----- Task data -----

/-- A command that reads the memories and acts on the device alone. -/
def State.onDevM (s : State) (f : Memories → Device → Device) : Host.Outcome State Fault Refusal :=
  .next { s with dev := f s.mem s.dev }

/-- A command that acts on the device and the memories. -/
def State.onBoth (s : State) (f : Memories → Device → Memories × Device) : Host.Outcome State Fault Refusal :=
  .next { s with mem := (f s.mem s.dev).1, dev := (f s.mem s.dev).2 }

end Sys2Proof.Machine
end

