/-- R67, R68: a probe's new level has stood for `held` samples: an edge that its filter accepts is latched with the stamp of
the first of them, windowed and kept. Answers the kept latch. Its STALLED and SUSPECT flags are those of the acceptance (log
entry 186). -/
def Device.probeEdge (d0 : Device) (n : Nat) (rising : Bool) (held : Nat) : Device × Option Latch :=
  let x0 := tget probe0 d0.pos.probes n
  let need := d0.regN (Reg.un Reg.PROBE_FILTER_CYCLES n) + 1
  if acceptLevel need held d0.now x0.atChg = false then (d0, none) else
  let d := { d0 with pos := { d0.pos with probes := tset probe0 d0.pos.probes n { x0 with atChg := some d0.now } } }
  let sense := d.reg (Reg.un Reg.PROBE_EDGE n)
  if !(sense = 3 ∨ (sense = 1 ∧ rising = true) ∨ (sense = 2 ∧ rising = false)) then (d, none)
  else
    let x := tget probe0 d.pos.probes n
    let st := d.stampAgo (Nat.min 16 (held - 1))
    let inWin := decide (d.reg (Reg.un Reg.WIN_START n) ≤ st.pt ∧ st.pt < d.reg (Reg.un Reg.WIN_END n))
    let locked := match x.pLast with
      | none => false
      | some p => decide (p ≤ st.pt ∧ st.pt < p + d.reg (Reg.un Reg.LOCKOUT_PU n))
    if !inWin || locked then (d.incReg (Reg.un Reg.REJECTED n), none)
    else
      let l : Latch := { seq := x.next, stamp := st, stalled := d.ptStalled,
                         suspect := d.reg Reg.INDEX_STATE == 2, rising := rising, input := n }
      let isFull := decide (16 ≤ x.fifo.length)
      let x' := { x with next := (x.next + 1) % 2 ^ 32, pLast := some st.pt,
                         fifo := if isFull then x.fifo else x.fifo ++ [l], full := isFull }
      let d1 := { d with pos := { d.pos with probes := tset probe0 d.pos.probes n x' } }
      if isFull then
        let d2 := d1.incReg (Reg.un Reg.OVERFLOWS n)
        (if x.full then d2 else d2.raise Ev.POS_PROBE_OVERFLOW n [.u 0 (d2.regN (Reg.un Reg.OVERFLOWS n))], some l)
      else (d1, some l)

/-- R68: frees every record at or before the sequence. -/
def Device.probeAck (d : Device) (n seq : Nat) : Device :=
  let x := tget probe0 d.pos.probes n
  let fifo := x.fifo.filter (fun l => !serialAtOrBefore 32 l.seq seq)
  let x' := { x with fifo := fifo, full := x.full && decide (16 ≤ fifo.length) }
  { d with pos := { d.pos with probes := tset probe0 d.pos.probes n x' } }

/-- R69: the 32 bytes of a latch. -/
def latchBytes (l : Latch) : List Nat :=
  let flags := l.input + (if l.rising then 8 else 0) + (if l.suspect then 16 else 0) + (if l.stalled then 32 else 0)
  leBytesI 8 l.stamp.pt ++ leBytes 8 l.stamp.glc ++ leBytes 8 l.stamp.tb3 ++ leBytes 2 l.stamp.frac ++ [flags, 0] ++
    leBytes 4 l.seq

/-! ### Compare outputs (R70, R71) -/

/-- The default record of a compare output. -/
def cmp0 (_ : Nat) : CmpOut := {}

/-- R70: arm a compare output with its entries as they stand; with CMP_MODE 0 it is IDLE (log entry 187). -/
def Device.cmpArm (d : Device) (n : Nat) : Device :=
  let mode := d.regN (Reg.un Reg.CMP_MODE n)
  let base := d.reg (Reg.un Reg.CMP_PT n)
  let per := d.reg (Reg.un Reg.CMP_PERIOD_PU n)
  let pt := d.pt
  let reps := d.regN (Reg.un Reg.CMP_REPEATS n)
  let x := tget cmp0 d.pos.cmps n
  let target := if mode = 2 ∧ base ≤ pt then base + ((pt - base).fdiv per + 1) * per else base
  let x' := { x with mode := mode, target := target, period := per, left := reps, endless := reps == 0,
                     width := ceilDivNat (d.regN (Reg.un Reg.CMP_WIDTH_NS n) * 2) 5 }
  let put (d : Device) (x : CmpOut) : Device := { d with pos := { d.pos with cmps := tset cmp0 d.pos.cmps n x } }
  if mode = 0 then (put d { x with mode := 0 }).setReg (Reg.un Reg.CMP_STATE n) 0
  else if mode = 1 ∧ base ≤ pt then
    ((put d { x with mode := 0 }).setReg (Reg.un Reg.CMP_STATE n) 3).raise Ev.POS_CMP_MISSED n [.s 0 pt]
  else (put d x').setReg (Reg.un Reg.CMP_STATE n) 1

/-- R71: disarm; a pulse in progress completes. -/
def Device.cmpDisarm (d : Device) (n : Nat) : Device := d.setReg (Reg.un Reg.CMP_STATE n) 0

/-- R70, R71: an armed target has been reached: the pulse starts 2 ENC cycles later, or a pulse that has not ended at the
ball is lengthened (log entry 135). -/
def Device.cmpFire (d : Device) (n : Nat) : Device :=
  let x := tget cmp0 d.pos.cmps n
  if d.reg (Reg.un Reg.CMP_STATE n) ≠ 1 ∨ d.pt < x.target then d
  else
    let at_ := d.now + 2
    let merged := match x.until_ with
      | none => false
      | some u => decide (d.now < u)
    let left := x.left - 1
    let done := x.mode = 1 ∨ (x.endless = false ∧ left = 0)
    let x' := { x with from_ := if merged then x.from_ else at_, until_ := some (at_ + x.width), left := left,
                       target := x.target + x.period }
    let d1 := { d with pos := { d.pos with cmps := tset cmp0 d.pos.cmps n x' } }
    let d2 := (d1.incReg (Reg.un Reg.CMP_FIRED n)).send (.pulse 1 n (at_ * 2500) (x.width * 2500) (d.regB (Reg.un Reg.CMP_POLARITY n)))
    let d3 := if merged then d2.incReg (Reg.un Reg.CMP_MERGED n) else d2
    if done then d3.setReg (Reg.un Reg.CMP_STATE n) 2 else d3

/-- R70: the pulse width expires. -/
def Device.cmpPulseEnd (d : Device) (n : Nat) : Device :=
  let x := tget cmp0 d.pos.cmps n
  match x.until_ with
  | none => d
  | some u =>
    if d.now < u then d
    else { d with pos := { d.pos with cmps := tset cmp0 d.pos.cmps n { x with until_ := none } } }
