-- ==== Sys2Proof/Machine/MantelOps.lean ====
section
/-! DEFINITION. The Mantel (R77 … R101): the line grid, page binding, strobe positions and arming, prediction, gates,
loss episodes, the voter, overspeed, and the phase spread of R112. -/
namespace Sys2Proof.Machine

/-! ### The grid -/

/-- A domain of R373 is powered. -/
def Device.domainOn (d : Device) (n : Nat) : Bool := bit (d.regN Reg.DOMAIN_ON) n

/-- R80: the origin moves to (go, po) for the lines from go on; the lines below keep their grid. -/
def Mantel.rephase (m : Mantel) (go po : Int) : Mantel := { m with old := m.seg :: m.old, go := go, po := po }

/-- R80: a segment is needed while lines below the origin after it still come. -/
def keepSegs (k : Int) (g : GridSeg) : List GridSeg → List GridSeg
  | [] => []
  | o :: os => if k < g.go then o :: keepSegs k o os else []

/-- R78: the reset of the Mantel: GLC 0 and the origin at the present PT; R394 says what else it does. The gate of a clock
fault stays: only a device reset releases it (R93, R417). -/
def Device.gridReset (d : Device) : Device :=
  { d with mantel := { po := d.pt, num := d.regN Reg.LINE_NUM, den := d.regN Reg.LINE_DEN, clockFault := d.mantel.clockFault } }

/-- R78, R89: the next line event is due: PT has reached the next boundary, in the pass direction, and no line event
has occurred in this ENC cycle. In carriage mode no line event occurs between passes. -/
def Device.lineDue (d : Device) : Bool :=
  let b := d.mantel.slotB (d.mantel.line + 1)
  d.domainOn 56 && !d.pos.lineNow && !d.ptHeld &&
    (if d.reg Reg.MODE = 1 then
      d.reg Reg.PASS_DIR != 0 && (if d.mantel.rev then decide (d.pt ≤ b) else decide (b ≤ d.pt))
    else decide (b ≤ d.pt))

/-- R78: GLC increments. -/
def Device.lineAdvance (d : Device) : Device :=
  let m := d.mantel
  let old := keepSegs (m.gridLine (m.line + 1)) m.seg m.old
  { d with mantel := { m with line := m.line + 1, old := old }, pos := { d.pos with lineNow := true } }

/-- The first grid line k with B(k) ≥ x, by the newest grid. -/
def Mantel.firstAt (m : Mantel) (x : Int) : Int :=
  m.go + ceilDiv ((x - m.po) * (m.den : Int)) ((m.num : Int) * 1024)

/-- The last grid line k with B(k) ≤ x, by the newest grid. -/
def Mantel.lastAt (m : Mantel) (x : Int) : Int := m.firstAt (x + 1) - 1

/-! ### Page binding (R79, R80, R89, R133) -/

/-- The page at the head of the queue: the first one not yet bound. -/
def Device.headPage (d : Device) : Option Page := d.unbound.head?

/-- R79, R133: the start of a page: its target T, and the line it takes when it follows the previous page. -/
def Device.pageTarget (d : Device) (p : Page) : Option (Int × Option Nat) :=
  let m := d.mantel
  let lead := d.pt + d.reg Reg.START_MIN_LEAD_LINES * (m.q : Int)
  match p.late with
  | some t => some (t, none)
  | none =>
    if p.kind = 0 then some (p.startPt, none)
    else if p.kind = 1 then p.cueT.map (fun x => (x + d.reg Reg.CUE_OFFSET_PU, none))
    else if m.anyBound = false ∨ p.resumed = true then some (lead, none)
    else
      let b := m.slotB (m.lastEnd + 1)
      if b < lead then some (b, none) else some (b, some (m.lastEnd + 1))

/-- What a binding comes to: first line, its boundary, residual, flags and the grid it leaves. -/
structure BindPlan where
  g0     : Nat
  pt     : Int
  resid  : Int
  flags  : Nat
  grid   : Mantel
deriving DecidableEq, Repr

/-- R79, R80: the binding of a web-mode page with target T. A ring member leaves the grid to its master, which rephases and
sends the new origin. -/
def Device.bindWeb (d : Device) (p : Page) (t : Int) : BindPlan :=
  let m := d.mantel
  let lead := d.pt + d.reg Reg.START_MIN_LEAD_LINES * (m.q : Int)
  let x := if t < lead then lead else t
  let g0 := (m.firstAt x).toNat
  let lateBit := if t < lead then 1 else 0
  let plain (fl : Nat) : BindPlan := { g0 := g0, pt := m.slotB g0, resid := m.slotB g0 - t, flags := fl, grid := m }
  if p.kind = 1 ∧ d.regB Reg.CUE_REPHASE = true then
    if lead ≤ t ∧ (m.anyBound = false ∨ (m.lastEnd : Int) ≤ (g0 : Int) - 2 - d.sMaxFire) then
      { g0 := g0, pt := t, resid := 0, flags := lateBit + 2,
        grid := if d.isMember then m else m.rephase g0 t }
    else plain (lateBit + 4)
  else plain lateBit

/-- R89: the binding of a pass. The grid lines run from the one PT stands on, in the direction of the pass; the lead of
R79 is taken along the pass (log entry 15). A target at PT itself gives a forward pass (log entry 139). -/
def Device.bindPass (d : Device) (p : Page) (t : Int) : BindPlan :=
  let m := d.mantel
  let pt := d.pt
  let rev := decide (t < pt)
  let lead := d.reg Reg.START_MIN_LEAD_LINES * (m.q : Int)
  let late := if rev then decide (pt - lead < t) else decide (t < pt + lead)
  let x := if late then (if rev then pt - lead else pt + lead) else t
  let k0 := if rev then m.lastAt x else m.firstAt x
  let kc := if rev then m.firstAt pt else m.lastAt pt
  let g0 := m.line + (if rev then kc - k0 else k0 - kc).toNat
  let m' := { m with rev := rev, hBase := m.line, kBase := kc }
  let b := m'.slotB g0
  { g0 := g0, pt := b, resid := b - t,
    flags := (if late then 1 else 0) + (if p.kind = 1 ∧ d.regB Reg.CUE_REPHASE = true then 4 else 0), grid := m' }

/-- R79: the binding takes effect. -/
def Device.bindPage (d : Device) (p : Page) (b : BindPlan) : Device :=
  let carriage := d.reg Reg.MODE = 1
  let p' := { p with state := .bound, g0 := b.g0 }
  let d1 := { d with
    mantel := { b.grid with anyBound := true, lastEnd := b.g0 + p.lines - 1,
                            bound := b.grid.bound ++ [(⟨p.num, b.g0, p.lines, b.grid.rev⟩ : Bound_)] }
    pages := { d.pages with queue := d.pages.queue.map (fun x => if x = p then p' else x) } }
  let d2 := (((((d1.setRegN Reg.LAST_START_GLC (b.g0 % 2 ^ 48)).setReg Reg.LAST_START_PT b.pt).setReg
    Reg.LAST_START_RESIDUAL_PU (clampI (-(2 ^ 31)) (2 ^ 31 - 1) b.resid)).setRegN Reg.LAST_START_FLAGS b.flags).setRegN
    Reg.CURRENT_PAGE p.num)
  let d3 := if carriage then
      (d2.incReg Reg.PASS_COUNT).setReg Reg.PASS_DIR (if b.grid.rev then 2 else 1) else d2
  let d4 := if bit b.flags 0 then d3.raise Ev.MANTEL_START_LATE 0xFF [.u 4 p.num, .s 0 b.resid] else d3
  let d5 := if bit b.flags 2 then d4.raise Ev.MANTEL_CUE_REPHASE_SKIPPED 0xFF [.u 4 p.num, .s 0 b.resid] else d4
  d5.sendPageState p' .bound

/-- R79, R133: the page at the head of the queue binds: the scheduler is RUNNING, the page is READY and its target is
known; in carriage mode the previous pass has ended (log entry 15). -/
def Device.pageBind (d : Device) : Device :=
  match d.headPage with
  | none => d
  | some p =>
    let free := d.reg Reg.MODE = 0 ∨ d.mantel.bound.isEmpty = true
    if d.reg Reg.SCHED_STATE ≠ 0 ∨ p.state ≠ .ready ∨ ¬ free then d
    else match d.pageTarget p with
      | none => d
      | some (t, follow) =>
        if d.reg Reg.MODE = 1 then d.bindPage p (d.bindPass p t)
        else match follow with
          | some g0 => d.bindPage p { g0 := g0, pt := t, resid := 0, flags := 0, grid := d.mantel }
          | none => d.bindPage p (d.bindWeb p t)

/-- R133: a START_KIND 2 page at the head is not READY by line g0 − READY_LEAD_LINES: NOT_READY_POLICY decides. -/
def Device.pageNotReady (d : Device) : Device :=
  match d.headPage with
  | none => d
  | some p =>
    let m := d.mantel
    let g0 := m.lastEnd + 1
    if p.kind ≠ 2 ∨ p.state ≠ .queued ∨ p.late.isSome = true ∨ m.anyBound = false ∨ p.resumed = true ∨
        d.reg Reg.SCHED_STATE ≠ 0 ∨ m.line + d.regN Reg.READY_LEAD_LINES < g0 then d
    else
      let pol := d.regN Reg.NOT_READY_POLICY
      let d1 := d.raise Ev.PAGE_NOT_READY 0xFF [.u 4 p.num, .u 1 pol]
      if pol = 1 then d1.discardPages [p]
      else { d1 with pages := { d1.pages with queue := d1.pages.queue.map (fun x =>
               if x = p then { p with late := some (m.slotB g0) } else x) } }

-----

• Exercise goal
Exactly the lines from the one containing "let pol := d.regN Reg.NOT_READY_POLICY" to the final line of the entries must be restated, and no others.

• Solution
      let pol := d.regN Reg.NOT_READY_POLICY
      let d1 := d.raise Ev.PAGE_NOT_READY 0xFF [.u 4 p.num, .u 1 pol]
      if pol = 1 then d1.discardPages [p]
      else { d1 with pages := { d1.pages with queue := d1.pages.queue.map (fun x =>
               if x = p then { p with late := some (m.slotB g0) } else x) } }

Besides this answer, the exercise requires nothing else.